Выбрать главу

А следом, в конрадовском фарватере, не обращая внимания на силу и значение уничтожающего «но», а может быть, и потому, что иного выхода все равно не было, шло целое поколение писателей Запада 20-х годов XX века — на экспериментальные поиски «момента истины» и «точного слова» с готовностью «выстоять хотя бы в поражении»… Их постигало то же самое разочарование с той разницей, что не у всех в отличие от Джозефа Конрада хватало сил сознаться. Они еще более упорствовали в надуманности и экспериментальности, даже ценой жизни. Видимо, другой выход чреват был кое-чем пострашнее случайной смерти — самоуничтожением.

Простое и магнетически увлекательное перечисление вещей в «Робинзоне» Юрий Олеша заметил как раз в ту пору, когда это было рецептурно прописанным всей литературе приемом с известной дозой «простоты» и «сложности», прямо сказанного и подразумеваемого: «только одна восьмая над водой…» Не замечали, да и сам Хемингуэй, давший формулу, не особенно прояснял результат сильнодействующего повествовательного средства. Между тем он симптоматичен не менее, чем конрадовское «но». Ведь признано все-таки, хотя и между прочим: «Тогда все опущенное будет действовать так же сильно, как если бы художник сказал об этом». Всего-навсего так же сильно, — ради чего же предпринимать лишние повествовательные усилия, если подтекст фактически равен тексту? Отчего не сказать сразу, если недоговоренность скрывает не в самом деле еще нераскрытый смысл, но только манерное умолчание? Ведь Дефо выговаривается из последних сил, не считая, разумеется, умолчаний, вынужденных мотивами политическими или религиозными. Но такой «подтекст» действует временно, минутно в сравнении с вечной силой всей книги. Подтекст умолчаний проясняется мгновенно, а остается между строк лишь то, что высказать не хватило сил.

Подобно тому как Робинзон пилит, строит, соображает самозабвенно настолько, насколько хочется ему остаться в живых, то есть с полной самоотдачей, в ту же меру пишет и Дефо, пробиваясь к живому существованию книги. Обстоятельства требовали от Робинзона такого напряжения, что на сколько-нибудь позерскую «многозначительность» у него не осталось сил. У него действия просты, как просты те жизненные нужды, без которых, однако, нет жизни. Робинзон говорит и действует ничего не подразумевая. Даже Дефо ничего, собственно, не подразумевает. Подтекстом оказывается — не больше и не меньше — сама история, накопившаяся за плечами Робинзона и выразившаяся, насколько у Дефо хватило сил, через уникально точное соединение личного и исторического. Поэтому получается все естественно просто и естественно сложно — содержательно и в результате неистощимо интересно.

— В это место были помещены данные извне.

-- ==== Sys2Proof/Machine/Transaction.lean ====
section
/-! DEFINITION. The nine device instructions (R413 to R421): one transaction each, with the statements that R20 puts in the transaction's step. The statements belong to the position that waits for the transaction; where none does, the step is the transaction alone. -/

namespace Sys2Proof.Machine

/-- RSTEN (R413), and RESET's use of it (R530): RST is next only after `Ok`. -/
def execRsten (s : State) : Outcome :=
  let d := s.desc .rsten 0 0
  .next (match s.awaits .rsten with
    | none => s.xact d []
    | some p =>
      match (s.record d []).result with
      | .ok _ => (s.xact d []).goto p .rst
      | .err e => (s.xact d []).leave p e)

/-- RST (R414), and RESET's use of it (R530): `PHASE <- IDLE` on success only. -/
def execRst (s : State) : Outcome :=
  let d := s.desc .rst 0 0
  .next (match s.awaits .rst with
    | none => s.xact d []
    | some p =>
      match (s.record d []).result with
      | .ok _ => ((s.xact d []).setPhase .idle).leave p .ok
      | .err e => (s.xact d []).leave p e)

/-- `zext_32(b[2] ‖ b[1] ‖ b[0])` of R532, less its zero byte. -/
def packId (b : List Byte) : BitVec 24 := (b.getD 2 0 ++ b.getD 1 0 ++ b.getD 0 0 : BitVec 24)

/-- `STATUS.IDV <- 0` before the RDID transaction of a SELFTEST sub-operation (R612). -/
def State.clearIdv (s : State) (p : Pos) : State :=
  match p with
  | .sub _ _ => { s with idv := false }
  | _ => s

/-- RDID (R415), and READ_ID's use of it (R532). -/
def execRdid (s : State) : Outcome :=
  let d := s.desc .rdid 0 0
  .next (match s.awaits .rdid with
    | none => s.xact d []
    | some p =>
      match (s.record d []).result with
      | .ok b => State.leave { (s.clearIdv p).xact d [] with idBytes := packId b, idv := true } p .ok
      | .err e => ((s.clearIdv p).xact d []).leave p e)

/-- How a poll loop ends with an error: `WE()` returns `PHASE` to `IDLE` (R460), WAIT_BUSY leaves it (R470). -/
def State.pollFail (s : State) (p : Pos) (e : Err) : State :=
  match p.opOf s.opL with
  | .waitBusy => s.leave p e
  | _ => (s.setPhase .idle).leave p e

/-- How a poll loop ends with `Ok`: WAIT_BUSY's `DEVICE_BUSY → IDLE` (R470); `WE()`'s `WE_LATCHED` (R460), after which WRITE_ENABLE ends (R461) and a mutating operation goes on (R526). -/
def State.pollDone (s : State) (p : Pos) : State :=
  match p.opOf s.opL with
  | .waitBusy => (if s.phase = .deviceBusy then s.setPhase .idle else s).leave p .ok
  | .writeEnable => (s.setPhase .weLatched).leave p .ok
  | _ => (s.setPhase .weLatched).goto p .issue

/-- After a poll whose byte does not satisfy the predicate: the deadline with the sample `t` taken after the poll, then the next poll, or the gap when `POLL_GAP_MS` is not 0 (R452, R453, R455). -/
def State.pollAgain (s : State) (p : Pos) (t0 t : Word) : State :=
  if deadline t0 t (pollTmo s.par (p.opOf s.opL) (s.argsAt p).t) then s.pollFail p .timeout
  else if s.par.pollGapMs = 0 then s.goto p (.poll (some { t0 := t0, tlast := t }))
  else s.goto p (.gap { t0 := t0, tlast := t })

/-- A poll of the loop with loop-entry sample `t0` (R452): `SR` records the byte before the predicate is tested (R457); the tick is sampled only when the predicate fails. -/
def State.pollFrom (s : State) (p : Pos) (t0 : Word) : State :=
  let d := s.desc .rdsr 0 0
  let s1 := s.xact d []
  match (s.record d []).result with
  | .err e => s1.pollFail p e
  | .ok b =>
    let s2 := { s1 with sr := b.headD 0 }
    if pollPred s.par (p.opOf s.opL) (b.headD 0) then s2.pollDone p
    else s2.afterNow.pollAgain p t0 s2.draws.now

/-- RDSR (R416), and the poll step of `PollSR` (R452). The first poll's step takes the loop-entry sample. -/
def execRdsr (s : State) : Outcome :=
  .next (match s.mstate with
    | .run (.op (.poll (some c))) => s.pollFrom (.op (.poll (some c))) c.t0
    | .run (.sub k (.poll (some c))) => s.pollFrom (.sub k (.poll (some c))) c.t0
    | .run (.op (.poll none)) => s.afterNow.pollFrom (.op (.poll none)) s.draws.now
    | .run (.sub k (.poll none)) => s.afterNow.pollFrom (.sub k (.poll none)) s.draws.now
    | _ => s.xact (s.desc .rdsr 0 0) [])

/-- WREN (R417), and `WE()`'s use of it (R460): `PHASE <- WE_PENDING` in the same step. -/
def execWren (s : State) : Outcome :=
  let d := s.desc .wren 0 0
  .next (match s.awaits .wren with
    | none => s.xact d []
    | some p =>
      match (s.record d []).result with
      | .ok _ => ((s.setPhase .wePending).xact d []).goto p (.poll none)
      | .err e => ((s.xact d []).setPhase .idle).leave p e)

/-- The end of a mutating command's transaction (R526, step 4). -/
def State.commandDone (s : State) (p : Pos) (r : XactResult) : State :=
  match r with
  | .ok _ => (s.setPhase .deviceBusy).leave p .ok
  | .err e => (s.setPhase .idle).leave p e

/-- EN4B, the device instruction (R418), and the operation EN4B's use of it (R540). -/
def execEn4bBus (s : State) : Outcome :=
  let d := s.desc .en4b 0 0
  .next (match s.awaits .en4b with
    | none => s.xact d []
    | some p => (s.xact d []).commandDone p (s.record d []).result)

/-- SE4 (R419), and ERASE's use of it (R545). -/
def execSe4 (a : Word) (s : State) : Outcome :=
  let d := s.desc .se4 a 0
  .next (match s.awaits .se4 with
    | none => s.xact d []
    | some p => (s.xact d []).commandDone p (s.record d []).result)

/-- PP4 (R420), and PROGRAM's use of it (R550): the data is `BUF[0..n)`, and an unwritten byte in it is a fault (R142). -/
def execPp4 (a n : Word) (s : State) : Outcome :=
  let d := s.desc .pp4 a n
  match s.buf.readList 0 n.toNat with
  | none => .fault .unwrittenBuf
  | some wdata =>
    .next (match s.awaits .pp4 with
      | none => s.xact d wdata
      | some p => (s.xact d wdata).commandDone p (s.record d wdata).result)

/-- What the caller of READ4 does with the bytes: READ writes them to BUF in the same step (R555); a verify operation holds them for its compare step (R601). -/
def State.readDone (s : State) (p : Pos) (b : List Byte) : State :=
  match p.opOf s.opL with
  | .read => State.leave { s with buf := s.buf.writeList 0 b } p .ok
  | _ => s.goto p (.compare b)

/-- READ4 (R421), and its use by READ, VERIFY_ERASED and VERIFY_DATA (R555, R602, R605). -/
def execRead4 (a n : Word) (s : State) : Outcome :=
  let d := s.desc .read4 a n
  .next (match s.awaits .read4 with
    | none => s.xact d []
    | some p =>
      match (s.record d []).result with
      | .ok b => (s.xact d []).readDone p b
      | .err e => (s.xact d []).leave p e)

end Sys2Proof.Machine
end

«Мы говорили о море и о делах его… И мы говорили о старых кораблях, о происшествиях на море, кораблекрушениях, о сломанных мачтах и о человеке, который доставил целым и невредимым свое судно с временным рулем с реки Плейт в Ливерпуль. Мы говорили о крушениях, об урезанных пайках и о героизме, или, по крайней мере, о том, что газеты называют героизмом на море, о проявлении добродетелей, отличном от героизма первобытных времен. А изредка мы все смолкали и глядели на реку», — это из Конрада, последние возможности такого «говорения», когда предмет, о котором беседуют, все еще говорит сам за себя — корабли, происшествия на море — уже интересно. Но то последние судороги таких перечислений, проделавших долгий вековой путь хотя бы от любого из названий романов Дефо, которые нам известны в двух словах: «…О том, как был он покинут на побережье Мадагаскара, как устроился в этих местах, с описанием страны и ее обитателей… о великих богатствах, которые он там нажил, и как он возвратился в Англию и также о том, как капитан Сингльтон вновь пустился в плавание, с рассказом о многочисленных его приключениях и пиратствах со славным капитаном Эвери и другими». Полный титул «Робинзона» несколько короче, но в свою очередь состоит из многообещающих посулов читателям: «о том, как» и т. п.